Abiding by ethics at work is vital when it comes to creating a strong team, and employees who don’t value ethics on the job don’t value the mission of the company. Often, the pressure to sell and live up to unreasonable standards leads employees to engage in conduct misaligned with company values.
Once upon a time, the customer always came first. Businesses need to return to focusing on customer needs over making quotas – quality over quantity. Many employers like to think employee ethics are straightforward and common sense, but tricky situations and pressures can arise. That’s why it’s important to address ethics during training.
When Ethics Are Thrown Out
At Cox Communications, certain salespeople kept a “little black book” of customer Social Security numbers and added services to accounts that customers never authorized just to make their quotas and receive commission checks with bonuses that amount typically reached or surpassed $12,000. Making these unauthorized add-ons is called bill cramming, and in particular cases, salespeople created entirely new accounts with collected customer information.
Bill cramming works due to the amount of information representatives obtain and their knowledge of the right time to use it, especially when customers move. Representatives may create multiple accounts with a residence based at various apartments but list the account under one customer who previously lived in the same building in a different unit.
The whistleblowing Cox Communication employee described an example where a representative might sell a customer cable with internet and add phone to the service list. That transaction counts as threes sales. If that customer “moves” four more times, it generates 12 sales on paper. At 10 times, that creates 120 sales, meeting 90 percent of the rep’s quota.
Cox Communications isn’t alone in taking the heat with such unethical accusations. AT&T, T-Mobile and Wells Fargo have faced similar accusations of unscrupulous sales. Store managers and bank employees face pressure from the corporate office to meet their sales targets, and reps find ways to meet those goals unethically. Not only does this behavior affect culture, but it also negatively impacts the long-term success of a company.

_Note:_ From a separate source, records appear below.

-- ==== Sys2Proof/Machine/Pages.lean ====
section
/-! DEFINITION. The register pages: every field of the register tables (02.5 to 19.10) with its offset, lowest bit,
width, access code, kind and reset value, and the pages of Table 17.4. -/

namespace Sys2Proof.Machine

open Sys2Proof

/-! ## Bel: Table 02.5 (R55) -/

/-- PER_U of Table 02.5. -/
def Bel.PER_U : Reg := ⟨0x100, 0, 9, .rw, .setting, 0x20, 1, 4⟩
/-- PER_CUR of Table 02.5. -/
def Bel.PER_CUR : Reg := ⟨0x100, 16, 9, .ro, .status, 0x20, 1, 4⟩
/-- PERIOD_AT_LO of Table 02.5. -/
def Bel.PERIOD_AT_LO : Reg := ⟨0x104, 0, 32, .rw, .setting, 0x0, 1, 4⟩
/-- PERIOD_AT_HI of Table 02.5. -/
def Bel.PERIOD_AT_HI : Reg := ⟨0x108, 0, 16, .rw, .setting, 0x0, 1, 4⟩
/-- NOW_LO of Table 02.5. -/
def Bel.NOW_LO : Reg := ⟨0x10C, 0, 32, .ro, .status, 0x0, 1, 4⟩
/-- NOW_HI of Table 02.5. -/
def Bel.NOW_HI : Reg := ⟨0x110, 0, 16, .ro, .status, 0x0, 1, 4⟩
/-- JOINED of Table 02.5. -/
def Bel.JOINED : Reg := ⟨0x110, 31, 1, .ro, .status, 0x0, 1, 4⟩
/-- OFFSET of Table 02.5. -/
def Bel.OFFSET : Reg := ⟨0x114, 0, 16, .ro, .status, 0x0, 1, 4⟩
/-- SKIPPED of Table 02.5. -/
def Bel.SKIPPED : Reg := ⟨0x114, 31, 1, .ro, .status, 0x0, 1, 4⟩
/-- WIN of Table 02.5. -/
def Bel.WIN : Reg := ⟨0x118, 0, 5, .rw, .setting, 0x10, 1, 4⟩
/-- G16 of Table 02.5. -/
def Bel.G16 : Reg := ⟨0x11C, 0, 8, .rwt, .setting, 0x8, 1, 4⟩
/-- TRIM_MAX of Table 02.5. -/
def Bel.TRIM_MAX : Reg := ⟨0x120, 0, 4, .rw, .setting, 0x4, 1, 4⟩
/-- TRIM_EN of Table 02.5. -/
def Bel.TRIM_EN : Reg := ⟨0x120, 4, 1, .rw, .setting, 0x1, 1, 4⟩
/-- LAST_TRIM of Table 02.5. -/
def Bel.LAST_TRIM : Reg := ⟨0x120, 8, 8, .ro, .status, 0x0, 1, 4⟩
/-- SKEW of Table 02.5. -/
def Bel.SKEW : Reg := ⟨0x124, 0, 24, .ro, .status, 0x0, 6, 4⟩
/-- VALID of Table 02.5. -/
def Bel.SKEW_VALID : Reg := ⟨0x124, 31, 1, .ro, .status, 0x0, 6, 4⟩
/-- STEP_LO of Table 02.5. -/
def Bel.STEP_LO : Reg := ⟨0x140, 0, 32, .ro, .status, 0x0, 1, 4⟩
/-- STEP_HI of Table 02.5. -/
def Bel.STEP_HI : Reg := ⟨0x144, 0, 16, .ro, .status, 0x0, 1, 4⟩
/-- LEAD of Table 02.5. -/
def Bel.LEAD : Reg := ⟨0x148, 0, 10, .rw, .setting, 0x40, 1, 4⟩
/-- HOST_EN of Table 02.5. -/
def Bel.HOST_EN : Reg := ⟨0x148, 16, 1, .rw, .setting, 0x0, 1, 4⟩
/-- SKIP_REQ of Table 02.5. -/
def Bel.SKIP_REQ : Reg := ⟨0x14C, 0, 1, .wo, .trigger, 0x0, 1, 4⟩
/-- SKIP_CNT of Table 02.5. -/
def Bel.SKIP_CNT : Reg := ⟨0x150, 0, 32, .ro, .counterWrap, 0x0, 1, 4⟩
/-- THR_TEMP of Table 02.5. -/
def Bel.THR_TEMP : Reg := ⟨0x154, 0, 8, .rwl, .setting, 0x5F, 1, 4⟩
/-- THR_POWER of Table 02.5. -/
def Bel.THR_POWER : Reg := ⟨0x154, 8, 13, .rwl, .setting, 0x1130, 1, 4⟩
/-- T_HYST of Table 02.5. -/
def Bel.T_HYST : Reg := ⟨0x154, 24, 4, .rw, .setting, 0x4, 1, 4⟩
/-- THR_EN of Table 02.5. -/
def Bel.THR_EN : Reg := ⟨0x154, 31, 1, .rwl, .setting, 0x1, 1, 4⟩
/-- MAX_SKIP of Table 02.5. -/
def Bel.MAX_SKIP : Reg := ⟨0x158, 0, 6, .rw, .setting, 0x20, 1, 4⟩
/-- F of Table 02.5. -/
def Bel.F : Reg := ⟨0x15C, 0, 6, .ro, .status, 0x0, 1, 4⟩
/-- TEMP_ACT of Table 02.5. -/
def Bel.TEMP_ACT : Reg := ⟨0x15C, 8, 1, .ro, .status, 0x0, 1, 4⟩
/-- POWER_ACT of Table 02.5. -/
def Bel.POWER_ACT : Reg := ⟨0x15C, 9, 1, .ro, .status, 0x0, 1, 4⟩
/-- HOT_SENSOR of Table 02.5. -/
def Bel.HOT_SENSOR : Reg := ⟨0x15C, 16, 6, .ro, .status, 0x0, 1, 4⟩
/-- VALID of Table 02.5. -/
def Bel.OVR_VALID : Reg := ⟨0x180, 0, 1, .w1c, .record, 0x0, 1, 4⟩
/-- CAUSE of Table 02.5. -/
def Bel.OVR_CAUSE : Reg := ⟨0x180, 4, 4, .ro, .record, 0x0, 1, 4⟩
/-- COUNT of Table 02.5. -/
def Bel.OVR_COUNT : Reg := ⟨0x180, 16, 16, .ro, .record, 0x0, 1, 4⟩
/-- OVR_UNIT of Table 02.5. -/
def Bel.OVR_UNIT : Reg := ⟨0x184, 0, 32, .ro, .record, 0x0, 1, 4⟩
/-- STEP_INDEX of Table 02.5. -/
def Bel.OVR_STEP_INDEX : Reg := ⟨0x188, 0, 24, .ro, .record, 0x0, 1, 4⟩
/-- BANK of Table 02.5. -/
def Bel.OVR_BANK : Reg := ⟨0x188, 31, 1, .ro, .record, 0x0, 1, 4⟩
/-- OVR_TICK_LO of Table 02.5. -/
def Bel.OVR_TICK_LO : Reg := ⟨0x18C, 0, 32, .ro, .record, 0x0, 1, 4⟩
/-- OVR_TICK_HI of Table 02.5. -/
def Bel.OVR_TICK_HI : Reg := ⟨0x190, 0, 16, .ro, .record, 0x0, 1, 4⟩
/-- OVR_DETAIL of Table 02.5. -/
def Bel.OVR_DETAIL : Reg := ⟨0x194, 0, 32, .ro, .record, 0x0, 1, 4⟩

/-- Fields of Table 02.5, part 0. -/
def Bel.fields0 : List Reg := [Bel.PER_U, Bel.PER_CUR, Bel.PERIOD_AT_LO, Bel.PERIOD_AT_HI, Bel.NOW_LO, Bel.NOW_HI, Bel.JOINED, Bel.OFFSET, Bel.SKIPPED, Bel.WIN, Bel.G16, Bel.TRIM_MAX, Bel.TRIM_EN, Bel.LAST_TRIM, Bel.SKEW, Bel.SKEW_VALID, Bel.STEP_LO, Bel.STEP_HI, Bel.LEAD, Bel.HOST_EN, Bel.SKIP_REQ, Bel.SKIP_CNT, Bel.THR_TEMP, Bel.THR_POWER]
/-- Fields of Table 02.5, part 1. -/
def Bel.fields1 : List Reg := [Bel.T_HYST, Bel.THR_EN, Bel.MAX_SKIP, Bel.F, Bel.TEMP_ACT, Bel.POWER_ACT, Bel.HOT_SENSOR, Bel.OVR_VALID, Bel.OVR_CAUSE, Bel.OVR_COUNT, Bel.OVR_UNIT, Bel.OVR_STEP_INDEX, Bel.OVR_BANK, Bel.OVR_TICK_LO, Bel.OVR_TICK_HI, Bel.OVR_DETAIL]
/-- All fields of Table 02.5. -/
def Bel.fields : List Reg := Bel.fields0 ++ Bel.fields1

/-! ## Lnk: Table 03.8 (R95) -/

/-- LSTATE of Table 03.8. -/
def Lnk.LSTATE : Reg := ⟨0x100, 0, 3, .ro, .status, 0x0, 1, 4⟩
/-- EN of Table 03.8. -/
def Lnk.EN : Reg := ⟨0x104, 0, 1, .rw, .setting, 0x1, 1, 4⟩
/-- RETRAIN of Table 03.8. -/
def Lnk.RETRAIN : Reg := ⟨0x104, 1, 1, .wo, .trigger, 0x0, 1, 4⟩
/-- LOOPBACK of Table 03.8. -/
def Lnk.LOOPBACK : Reg := ⟨0x104, 2, 1, .rw, .setting, 0x0, 1, 4⟩
/-- LD of Table 03.8. -/
def Lnk.LD : Reg := ⟨0x108, 0, 24, .ro, .status, 0x0, 1, 4⟩
/-- REPLAY_WIN of Table 03.8. -/
def Lnk.REPLAY_WIN : Reg := ⟨0x10C, 0, 16, .ro, .status, 0x0, 1, 4⟩
/-- REPLAY_LIM of Table 03.8. -/
def Lnk.REPLAY_LIM : Reg := ⟨0x10C, 16, 4, .rw, .setting, 0x8, 1, 4⟩
/-- FEC_CORR of Table 03.8. -/
def Lnk.FEC_CORR : Reg := ⟨0x110, 0, 32, .ro, .counterWrap, 0x0, 1, 4⟩
/-- FEC_UNCORR of Table 03.8. -/
def Lnk.FEC_UNCORR : Reg := ⟨0x114, 0, 32, .ro, .counterWrap, 0x0, 1, 4⟩
/-- CRC_FAIL of Table 03.8. -/
def Lnk.CRC_FAIL : Reg := ⟨0x118, 0, 32, .ro, .counterWrap, 0x0, 1, 4⟩
/-- REPLAYS of Table 03.8. -/
def Lnk.REPLAYS : Reg := ⟨0x11C, 0, 32, .ro, .counterWrap, 0x0, 1, 4⟩
/-- REPLAY_CC of Table 03.8. -/
def Lnk.REPLAY_CC : Reg := ⟨0x120, 0, 32, .ro, .counterWrap, 0x0, 1, 4⟩
/-- LANE_SEL of Table 03.8. -/
def Lnk.LANE_SEL : Reg := ⟨0x124, 0, 5, .rw, .setting, 0x0, 1, 4⟩
/-- LANE_SYM of Table 03.8. -/
def Lnk.LANE_SYM : Reg := ⟨0x128, 0, 32, .ro, .counterWrap, 0x0, 1, 4⟩
/-- VC_DISCARD of Table 03.8. -/
def Lnk.VC_DISCARD : Reg := ⟨0x12C, 0, 32, .ro, .counterWrap, 0x0, 1, 4⟩
/-- CRED_AVAIL of Table 03.8. -/
def Lnk.CRED_AVAIL : Reg := ⟨0x140, 0, 16, .ro, .status, 0x0, 8, 4⟩
/-- CRED_INIT of Table 03.8. -/
def Lnk.CRED_INIT : Reg := ⟨0x140, 16, 16, .ro, .status, 0x0, 8, 4⟩

/-- The 32 counters behind LANE_SYM, one for each value of LANE_SEL; they lie beyond the page, where no access reaches. -/
def Lnk.laneCnt : Reg := ⟨0x1000, 0, 32, .ro, .counterWrap, 0x0, 32, 4⟩

/-- Fields of Table 03.8, part 0. -/
def Lnk.fields0 : List Reg := [Lnk.LSTATE, Lnk.EN, Lnk.RETRAIN, Lnk.LOOPBACK, Lnk.LD, Lnk.REPLAY_WIN, Lnk.REPLAY_LIM, Lnk.FEC_CORR, Lnk.FEC_UNCORR, Lnk.CRC_FAIL, Lnk.REPLAYS, Lnk.REPLAY_CC, Lnk.LANE_SEL, Lnk.LANE_SYM, Lnk.VC_DISCARD, Lnk.CRED_AVAIL, Lnk.CRED_INIT]
/-- All fields of Table 03.8. -/
def Lnk.fields : List Reg := Lnk.fields0 ++ [Lnk.laneCnt]

/-! ## Ept: Table 03.9 (R95) -/

/-- EP_SKEW of Table 03.9. -/
def Ept.EP_SKEW : Reg := ⟨0x180, 0, 24, .ro, .status, 0x0, 1, 4⟩
/-- CRED_TO of Table 03.9. -/
def Ept.CRED_TO : Reg := ⟨0x184, 0, 16, .rw, .setting, 0x64, 1, 4⟩
/-- OUTSTANDING of Table 03.9. -/
def Ept.OUTSTANDING : Reg := ⟨0x188, 0, 13, .ro, .status, 0x0, 1, 4⟩
/-- OPEN_TMO of Table 03.9. -/
def Ept.OPEN_TMO : Reg := ⟨0x18C, 0, 16, .rw, .setting, 0x40, 1, 4⟩
/-- TIMEOUTS of Table 03.9. -/
def Ept.TIMEOUTS : Reg := ⟨0x190, 0, 32, .ro, .counterWrap, 0x0, 1, 4⟩
/-- STALE_DONE of Table 03.9. -/
def Ept.STALE_DONE : Reg := ⟨0x194, 0, 32, .ro, .counterWrap, 0x0, 1, 4⟩
/-- LATE_RSP of Table 03.9. -/
def Ept.LATE_RSP : Reg := ⟨0x198, 0, 32, .ro, .counterWrap, 0x0, 1, 4⟩
/-- TAG_ERRS of Table 03.9. -/
def Ept.TAG_ERRS : Reg := ⟨0x19C, 0, 32, .ro, .counterWrap, 0x0, 1, 4⟩

/-- Fields of Table 03.9, part 0. -/
def Ept.fields0 : List Reg := [Ept.EP_SKEW, Ept.CRED_TO, Ept.OUTSTANDING, Ept.OPEN_TMO, Ept.TIMEOUTS, Ept.STALE_DONE, Ept.LATE_RSP, Ept.TAG_ERRS]
/-- All fields of Table 03.9. -/
def Ept.fields : List Reg := Ept.fields0

/-! ## Tor: Table 03.10 (R95) -/

/-- PEER_COORD of Table 03.10. -/
def Tor.PEER_COORD : Reg := ⟨0x180, 0, 15, .ro, .status, 0x0, 1, 4⟩
/-- PEER_DIR of Table 03.10. -/
def Tor.PEER_DIR : Reg := ⟨0x180, 16, 3, .ro, .status, 0x0, 1, 4⟩
/-- PEER_VALID of Table 03.10. -/
def Tor.PEER_VALID : Reg := ⟨0x180, 31, 1, .ro, .status, 0x0, 1, 4⟩
/-- DATELINE of Table 03.10. -/
def Tor.DATELINE : Reg := ⟨0x184, 0, 1, .ro, .status, 0x0, 1, 4⟩

/-- Fields of Table 03.10, part 0. -/
def Tor.fields0 : List Reg := [Tor.PEER_COORD, Tor.PEER_DIR, Tor.PEER_VALID, Tor.DATELINE]
/-- All fields of Table 03.10. -/
def Tor.fields : List Reg := Tor.fields0

/-! ## Kr: Table 03.12 (R96) -/

/-- COORD of Table 03.12. -/
def Kr.COORD : Reg := ⟨0x100, 0, 15, .rwl, .setting, 0x0, 1, 4⟩
/-- EXTENT of Table 03.12. -/
def Kr.EXTENT : Reg := ⟨0x104, 0, 15, .rwl, .setting, 0x0, 1, 4⟩
/-- CUR of Table 03.12. -/
def Kr.CUR : Reg := ⟨0x108, 0, 1, .ro, .status, 0x0, 1, 4⟩
/-- DRAINING of Table 03.12. -/
def Kr.DRAINING : Reg := ⟨0x108, 1, 1, .ro, .status, 0x0, 1, 4⟩
/-- ARMED of Table 03.12. -/
def Kr.ARMED : Reg := ⟨0x108, 2, 1, .ro, .status, 0x0, 1, 4⟩
/-- FLIP_AT_LO of Table 03.12. -/
def Kr.FLIP_AT_LO : Reg := ⟨0x10C, 0, 32, .rw, .setting, 0x0, 1, 4⟩
/-- FLIP_AT_HI of Table 03.12. -/
def Kr.FLIP_AT_HI : Reg := ⟨0x110, 0, 16, .rw, .setting, 0x0, 1, 4⟩
/-- FLOOD of Table 03.12. -/
def Kr.FLOOD : Reg := ⟨0x110, 16, 1, .rw, .setting, 0x0, 1, 4⟩
/-- DRAIN of Table 03.12. -/
def Kr.DRAIN : Reg := ⟨0x114, 0, 10, .rw, .setting, 0x10, 1, 4⟩
/-- AGE_MAX of Table 03.12. -/
def Kr.AGE_MAX : Reg := ⟨0x114, 16, 14, .rw, .setting, 0x400, 1, 4⟩
/-- A_FILLED of Table 03.12. -/
def Kr.A_FILLED : Reg := ⟨0x118, 0, 1, .rw, .setting, 0x0, 1, 4⟩
/-- A_IN_USE of Table 03.12. -/
def Kr.A_IN_USE : Reg := ⟨0x118, 1, 1, .ro, .status, 0x1, 1, 4⟩
/-- B_FILLED of Table 03.12. -/
def Kr.B_FILLED : Reg := ⟨0x11C, 0, 1, .rw, .setting, 0x0, 1, 4⟩
/-- B_IN_USE of Table 03.12. -/
def Kr.B_IN_USE : Reg := ⟨0x11C, 1, 1, .ro, .status, 0x0, 1, 4⟩
/-- SUM_A of Table 03.12. -/
def Kr.SUM_A : Reg := ⟨0x120, 0, 32, .ro, .status, 0x0, 1, 4⟩
/-- SUM_B of Table 03.12. -/
def Kr.SUM_B : Reg := ⟨0x124, 0, 32, .ro, .status, 0x0, 1, 4⟩
/-- TBL_BANK of Table 03.12. -/
def Kr.TBL_BANK : Reg := ⟨0x128, 0, 1, .rw, .setting, 0x0, 1, 4⟩
/-- TBL_KIND of Table 03.12. -/
def Kr.TBL_KIND : Reg := ⟨0x128, 1, 2, .rw, .setting, 0x0, 1, 4⟩
/-- TBL_INDEX of Table 03.12. -/
def Kr.TBL_INDEX : Reg := ⟨0x128, 16, 15, .rw, .setting, 0x0, 1, 4⟩
/-- TBL_DATA of Table 03.12. -/
def Kr.TBL_DATA : Reg := ⟨0x12C, 0, 32, .rw, .setting, 0x0, 1, 4⟩
/-- HDR_CRC_ERR of Table 03.12. -/
def Kr.HDR_CRC_ERR : Reg := ⟨0x130, 0, 32, .ro, .counterWrap, 0x0, 1, 4⟩
/-- STALE of Table 03.12. -/
def Kr.STALE : Reg := ⟨0x134, 0, 32, .ro, .counterWrap, 0x0, 1, 4⟩
/-- UNROUTABLE of Table 03.12. -/
def Kr.UNROUTABLE : Reg := ⟨0x138, 0, 32, .ro, .counterWrap, 0x0, 1, 4⟩
/-- AGED of Table 03.12. -/
def Kr.AGED : Reg := ⟨0x13C, 0, 32, .ro, .counterWrap, 0x0, 1, 4⟩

Cox Communications issued a statement that it has “stringent ethical and privacy standards” that employees are required to abide by and that failure to do so can result in immediate termination if a company investigation finds them at fault.
Why and How to Include Ethics in Training
Individuals, societies and organizations all abide by behavioral standards known as ethics, without which random variables make it difficult to judge what’s right and what’s wrong. Individual considerations also come into play. For example, a person’s ethical standards are typically formed and cultivated by family, friends, religious beliefs and societal practices, which help to define the boundaries of behavior termed acceptable within daily operations.
The internet has increased customer demand for companies to be more transparent about what data they collect and how they use them. Though customers may feel frustrated about answering and confirming security measures, their information is supposed to be safer because of these measures. When sacred trust is breached by individuals within a corporation, the door is left open to lawsuits and further misappropriation and violation of customer data and trust.
Companies must include ethics in training from the start, and they cannot assume employees know the ins and outs of what’s right and wrong in any given situation based on their personal standards of conduct. The fact is that we often require additional input, consideration and assistance to come to the most appropriate decision, especially at work. Employees must feel they can come to superiors and access resources when they are stuck.
The internal ethical battles faced by employees affect them morally, physiologically and emotionally. Unfortunately, many training programs do not discuss the weight of these struggles. When a company’s culture prioritizes winning, it can override sensible and ethical decision-making. More individuals are likely to bend the rules, policies and laws to gain an advantage.
Training must enable employees to become whistleblowers because of the cost to the individual and the organization. For 30 years, the False Claims Act has protected whistleblowers from retaliation and empowered them to act when they witness fraud. Organizations should make employees aware of this law and the fact that they will be protected when they do the right thing.
Training should also guide employees more deeply through the organization’s mission statement and the circumstances that may arise during daily operations. Walk learners through company best practices for these tough situations, and allow them to listen to calls and practice various pathways to deal with these moral circumstances. Provide internal and external resources so the employee knows where to go for support as well as the best questions to ask.
All parties must be responsible and accountable for their behavior, and unethical choices can’t be rationalized or justified by another’s actions. Employees must understand the implications of their decisions but feel supported and empowered to do the right thing as defined by the company. Employee and employer morals must align.
When employees are better prepared for internal impact, external factors are managed with more confidence and unified action, mitigating possible negative external consequences. In the end, trust deepens for customers, employees and employers, and all emerge better served.